Historically, Fundrise has provided investors with solid 8 to 11% returns on their portfolios over time. That being said, it is a longer-term investment with a minimum time horizon of 5 years. While you can sell before then, you'll likely see fairly significant fees for doing so.
Real estate is traditionally a high barrier to entry investment, but crowdfunded platforms allow average retail investors to gain exposure to this asset class. The Fundrise Starter Portfolio has a minimum account balance of $500. You are able to upgrade to one of the advanced plans at any time, so this is a great way to test the platform out.
This platform offers a variety of benefits such as low account minimums and quarterly redemption periods. However, investors should understand the liquidity and time horizon of an investment in the Fundrise platform. We will discuss this in further detail throughout the article.
Fundrise offers plans to invest in different types of real estate such as income-producing rental properties or growth-oriented real estate developments.
The main investment objectives of Fundrise are to generate revenue from income-producing properties as well as buying and selling real estate in thriving markets.
As a Fundrise investor, you can choose whether you want to be in a growth-oriented portfolio or income-oriented portfolio. They also offer a blended portfolio, if you want the best of both worlds!
Fundrise investors receive income from rental payments and proceeds from flips in the form of dividend payments or distributions. They also receive interest payments from debt investments, as this platform offers a blend of debt and equity investments.
In exchange, Fundrise collects a 1% fee as the investment manager. This is the only fee they charge, however you may be subject to an early redemption fee if you do not commit to the full term of the investment.
It is important to understand that Fundrise is a private real estate investment. The Fundrise eREITs and eFunds can only be bought and sold through this platform. They are not publicly traded on a stock exchange like a publicly-traded REIT.
Fundrise allows you to choose from dozens of professionally built real estate portfolios based on your risk tolerance and investment preferences.
Some portfolios are geared towards cash flow and others focused on the growth of the underlying assets.
If you invest a minimum of $500, you will be placed in the starter portfolio.
There is a minimum investment of $5,000 if you want to branch out beyond the starter portfolio and begin to customize your investment.

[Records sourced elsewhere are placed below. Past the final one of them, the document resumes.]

-- ==== Sys2Proof/Certificates/Slice0/Obligations.lean ====
section
/-! DEFINITION. The statements about CORE, for the provers. Unless a docstring says otherwise a command runs on
the state in which it was started (49_system R320), its operands those of the command word. -/

open Sys2Proof Sys2Proof.Machine

/-! ### Command words (30_encoding) -/

/-- A few words written out from the opcode table decode to the command they stand for, or to the check they
fail (30_encoding R91 to R94). -/
def Obligations.DecodeSamples : Prop :=
  decodeWord 0x00000000 = .ok .nop ∧ decodeWord 0x01000000 = .ok .softReset ∧
  decodeWord 0x10000000 = .ok .hcBuild ∧ decodeWord 0x20100000 = .ok (.brGreedy .hc1) ∧
  decodeWord 0x41200007 = .ok (.histBuild .perGroup 7) ∧ decodeWord 0x4500FFFF = .ok (.cluster 0xFFFF) ∧
  decodeWord 0x61000020 = .ok (.bwPut 32) ∧ decodeWord 0x63100003 = .ok (.emitTokens .perTile 3) ∧
  decodeWord 0x7000000A = .ok (.ccInit 10) ∧
  decodeWord 0x22000000 = .error (.unknownOpcode 0x22) ∧
  decodeWord 0x20200000 = .error (.illegalField 0x20) ∧ decodeWord 0x41300000 = .error (.illegalField 0x41) ∧
  decodeWord 0x61000021 = .error (.illegalField 0x61) ∧ decodeWord 0x7000000B = .error (.illegalField 0x70) ∧
  decodeWord 0x00010000 = .error (.illegalField 0x00)

/-- Decoding the word of a well-formed command gives it back, for every command and every operand value the
encoding admits (30_encoding R91 to R93). -/
def Obligations.DecodeEncode : Prop :=
  ∀ i : Instr, i.wf = true → decodeWord (encode i) = .ok i

/-- A word that decodes is the word of the command it decodes to, which is well formed: every bit of the word
is read (30_encoding R91 to R94). -/
def Obligations.EncodeDecode : Prop :=
  ∀ (w : Word) (i : Instr), decodeWord w = .ok i → encode i = w ∧ i.wf = true

/-- While a command runs and no operation of the host lands in it, a step executes the command that the word in
CMD decodes to; `withFetchWord` sets up such a state for any word (49_system R320, 30_encoding R92). When a host
operation lands is the model's choice (log 2). -/
def Obligations.StepRunsDecoded : Prop :=
  (∀ (s : State) (i : Instr), s.commandNext = true → decodeWord s.regs.cmd = .ok i → step s = exec i s) ∧
  ∀ (s : State) (nbits w : Nat) (i : Instr), decodeTableWord nbits w = some i →
    step (s.withFetchWord nbits w) = exec i (s.withFetchWord nbits w)

/-- An illegal word does no work and ends with INVALID_PARAM: check 1 where no command has its opcode, else
check 2 (30_encoding R94, 60_exceptions R349). That an illegal word of HC_BUILD clears HC0_VALID, in the error
state too, is the model's reading (log 13), and when a host operation lands its choice (log 2). -/
def Obligations.IllegalWordEnds : Prop :=
  ∀ s : State, s.commandNext = true → (∀ i : Instr, i.wf = true → encode i ≠ s.regs.cmd) →
    ∃ t, step s = .next t ∧
      ((∀ o : Opcode, o.byte ≠ opField s.regs.cmd) →
        RaisedAtStart s t (opField s.regs.cmd) .invalidParam 1) ∧
      ((∃ o : Opcode, o.byte = opField s.regs.cmd) →
        RaisedAtStart s t (opField s.regs.cmd) .invalidParam 2)

/-! ### Life cycle and outcomes (49_system, 60_exceptions) -/

/-- A write of CMD while BUSY = 0 starts a command: BUSY rises, DONE and ERRCODE clear, the abort request is
sampled, ERROR and everything else stay (49_system R320). That the start is a transition of its own, where R320
lets a model make the start and the work one, is the model's choice (log 2); so are the completion pulse of the
command before, which ends here (log 18), and the field that marks a line still high as a request for the next
command (log 26). -/
def Obligations.CommandStart : Prop :=
  ∀ (s : State) (e : Bool) (w : Word), s.flags.busy = false → s.hostNext e (.regWrite 0x00 w) = true →
    ∃ t, step s = .next t ∧ t.regs = { s.regs with cmd := w } ∧
      t.flags = { s.flags with
        busy := true, done := false, errCode := 0
        abortPending := s.flags.abortPending || s.env.abortLine } ∧
      t.env = { s.env with
        host := s.env.host.tail, irqPulse := false
        abortSampled := s.flags.abortPending || s.env.abortLine, abortLate := s.env.abortLine } ∧
      t.caps = s.caps ∧ t.fns = s.fns ∧ t.bufs = s.bufs ∧ t.ccBits = s.ccBits ∧ t.writer = s.writer ∧
      t.slots = s.slots ∧ t.spaces = s.spaces ∧ t.pc = s.pc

Within Fundrise Core plans, investors can choose to invest in the Fundrise Starter portfolio, Supplemental income, long term growth, or balanced investing. The minimum is $5,000 to invest in Fundrise Core plans.

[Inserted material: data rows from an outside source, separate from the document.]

/-- V3.4: the row above wins, here on a 4 by 2 image of columns a a b b. -/
theorem test_brRle_row :
    next (exec .brRle (image 4 2 [1, 1, 2, 2, 1, 1, 2, 2]))
      (fun t => curIs t [.literal 1, .literal 1, .literal 2, .literal 2, .copy 4 4]) = true := by decide +kernel

/-- V3.8: CUR the greedy tokens, SCR the run tokens, exchanged. -/
theorem test_tokSwap :
    next (exec .tokSwap (withScr 0 rleList (withCur 0 greedyList periodic)))
      (fun t => curIs t rleList && scrIs t greedyList && t.bufs.sel && decide (t.bufs.curLen = 11) &&
        t.flags.curValid && t.flags.scrValid) = true := by decide +kernel

/-! ### The image of V2.7: ten pixels, four colours -/

def pix1 : Pixel := 0xFF000001
def pix2 : Pixel := 0xFF000002
def pix3 : Pixel := 0xFF000003
def pix4 : Pixel := 0xFF000004

/-- V2.7. -/
def tenPixels : List Pixel := [pix1, pix2, pix1, pix2, pix3, pix1, pix4, pix4, pix2, pix3]

/-- CUR holds the ten literals. -/
def literals : State := withCur 0 (tenPixels.map .literal) (image 10 1 tenPixels)

/-- V3.6, width 4. -/
def replayed4 : List Token :=
  [.literal pix1, .literal pix2, .cacheRef 6, .cacheRef 7, .literal pix3, .cacheRef 6, .literal pix4,
   .cacheRef 11, .cacheRef 7, .cacheRef 9]

/-- V3.6 and V4.4. -/
theorem test_cacheApply_4 :
    next (exec .cacheApply (withRegs (fun r => { r with cacheBits := 4 }) literals))
      (fun t => curIs t replayed4 && t.flags.curHasCache && decide (t.bufs.curBits = 4 ∧ t.ccBits = 4 ∧
        (List.range 16).map t.ccSlot = List.replicate 6 none ++
          [some pix1, some pix2, none, some pix3, none, some pix4, none, none, none, none])) = true := by
  decide +kernel

/-- V3.6, width 1: only the second D hits. -/
theorem test_cacheApply_1 :
    next (exec .cacheApply (withRegs (fun r => { r with cacheBits := 1 }) literals))
      (fun t => curIs t [.literal pix1, .literal pix2, .literal pix1, .literal pix2, .literal pix3, .literal pix1,
        .literal pix4, .cacheRef 1, .literal pix2, .literal pix3]) = true := by decide +kernel

/-- V4.6 with REQ_CACHE_BITS = 2: width 0 is best; CACHE_BITS was 7. -/
theorem test_cacheSearch :
    next (exec .cacheSearch (withRegs (fun r => { r with reqCacheBits := 2, cacheBits := 7 }) literals))
      (fun t => decide (t.regs.result0 = 0 ∧ t.regs.cacheBits = 0 ∧ t.regs.errInfo = 0)) = true := by
  decide +kernel

/-- The cache is on, of width 4, empty or with one pixel. -/
def cached (p : Option Pixel) : State :=
  let s := (image 1 1 [0]).putCache 4 (cacheInit 4)
  withRegs (fun r => { r with arg0 := pix1 })
    (match p with
     | none => s
     | some q => { s with spaces := { s.spaces with cc := s.spaces.cc.write 6 (slotElem (some q)) } })

/-- V4.1: `CC_INIT 4`. -/
theorem test_ccInit :
    next (exec (.ccInit 4) (image 1 1 [0]))
      (fun t => decide (t.ccBits = 4 ∧ first t .cc 16 = List.replicate 16 0)) = true := by decide +kernel

/-- V4.1: a miss still answers the index 6. -/
theorem test_ccLookup_miss :
    next (exec .ccLookup (cached none)) (fun t => !t.flags.ccHit && decide (t.regs.result0 = 6)) = true := by
  decide +kernel

/-- V4.1: after the insert a hit. -/
theorem test_ccLookup_hit :
    next (exec .ccLookup (cached (some pix1))) (fun t => t.flags.ccHit && decide (t.regs.result0 = 6)) = true := by
  decide +kernel

/-- V4.1, V4.2: the slot of the hash, whatever was there. -/
theorem test_ccInsert :
    next (exec .ccInsert (cached (some pix2)))
      (fun t => decide (t.readElem .cc 6 = 0x1FF000001 ∧ t.readElem .cc 7 = 0)) = true := by decide +kernel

The Fundrise Starter Portfolio is for new investors who would like to give Fundrise a shot.
The minimum account requirement is only $500 to begin investing. This portfolio consists of 50% growth and 50% income-oriented holdings.
If you want to upgrade to an advanced plan down the road, it is completely free!

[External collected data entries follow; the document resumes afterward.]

-- ==== Sys2Proof/Machine/Draw.lean ====
section
/-! DEFINITION. The display instructions and the sprite-draw engine (45_display.md). -/

namespace Sys2Proof.Machine

/-- What drawing changes: the display, and whether a lit pixel has been turned off so far. -/
structure Canvas where
  disp : Display
  collided : Bool
deriving DecidableEq, Repr

/-- One pixel: `old <- bitval(Disp[idx]); new <- old XOR bit; Disp[idx] <- new; if old = 1 and new = 0: VF <- 1`
(R102). A cell whose bit is 0 is written too. -/
def drawPixel (idx : Nat) (bit : Bool) (c : Canvas) : Canvas :=
  let old := (c.disp.cell idx).lit
  let new := xor old bit
  { disp := c.disp.put idx (.ofBit new), collided := c.collided || (old && !new) }

/-- The bit of a sprite row at column c: bit 7 is the leftmost pixel (R102, 20_memory.md R34). -/
def spriteBit (row : Byte) (c : Nat) : Bool :=
  row.getLsbD (7 - c)

/-- The columns of one sprite row, stopping at the right edge (R102). -/
def drawColumns (row : Byte) (x y : Nat) : List Nat → Canvas → Canvas
  | [], cv => cv
  | c :: cs, cv =>
    if Config.screenWidth ≤ x + c then cv
    else drawColumns row x y cs (drawPixel (y * Config.screenWidth + (x + c)) (spriteBit row c) cv)

/-- The rows of a sprite, stopping at the bottom edge; row r is the byte at I + r (R102). -/
def drawRows (mem : Memory) (base x y : Nat) : List Nat → Canvas → Canvas
  | [], cv => cv
  | r :: rs, cv =>
    if Config.screenHeight ≤ y + r then cv
    else drawRows mem base x y rs (drawColumns (mem.read (base + r)) x (y + r) (List.range 8) cv)

/-- CLS: every cell becomes unset; VF is unchanged (R101). -/
def execCls (_f : Fields) (s : State) : Result :=
  .next (s.setDisp blankDisplay)

/-- DRW_Vx_Vy: the coordinates are read before VF is written; the sprite range is checked for all n rows before
anything is written; VF ends 1 if a lit pixel was turned off, else 0 (R102). -/
def execDrwVxVy (f : Fields) (s : State) : Result :=
  if s.spriteInMemory f then
    let cv := drawRows s.mem s.i.toNat (s.startX f) (s.startY f) (List.range f.n.toNat) ⟨s.disp, false⟩
    .next ((s.setDisp cv.disp).setV 0xF#4 (flag cv.collided))
  else raise (.spriteOutOfRange s.pc s.i f.n) s

end Sys2Proof.Machine
end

Next, we have the Fundrise Supplemental Income Portfolio.
This portfolio holds income-producing real estate.
Investors will earn returns primarily through dividends from cashflow-producing real estate. Dividends are generated through rental and interest payments in proportion to your share of the fund.
The Fundrise Balanced Investing Portfolio offers a blend of 50% growth and 50% income-oriented investments.
The balanced investing portfolio invests in a blend of eREITs and eFunds offered by Fundrise. The goal for this portfolio is for a balance of income-generating real estate, as well as real estate that is appreciating in value.
Finally, we have the Fundrise Long Term Growth Portfolio.
The goal of this portfolio is to generate returns primarily from asset appreciation.
This portfolio aims to purchase high-growth potential real estate and generate returns mostly from the sale of the underlying properties. This includes buying property and performing renovations in order to sell the asset for a gain later.
The Fundrise Core plan allows you to invest in one of the 3 portfolios listed above, supplemental income, long-term growth, or balanced investing. The minimum investment is $5,000 to get started. Your investment in this plan will be allocated across projects based on the portfolio you choose.
The Fundrise advanced plan gives you more flexibility over the allocation you have to specific projects. You still gain access to the core portfolios but you can choose the allocation to specific Fundrise eFunds.
Currently, there are a number of eFunds available for investors. These include the Washington DC eFund, the Los Angeles eFund, and the National eFund. These eFunds are structured as partnerships as opposed to traditional REITs. This allows them to be more flexible in the projects they invest in and how they distribute to investors.
Additionally, you'll gain access to the Plus versions of the 3 core portfolios. These are also structured as eFunds and allow investors the potential for greater upside as well as greater downside than the original core portfolios.
The minimum investment is $10,000 for the Fundrise Advanced plan.
Currently, the primary perk to Fundrise Premium is the ability to invest in Plus Plans. These allocate a percentage of your portfolio into more advanced strategies that may provide additional tax benefits.
The minimum to get started is $100,000 and you can get investment fees waived if you invite a friend.
Fundrise leveraged new investment technology when they launched their platform back in 2010.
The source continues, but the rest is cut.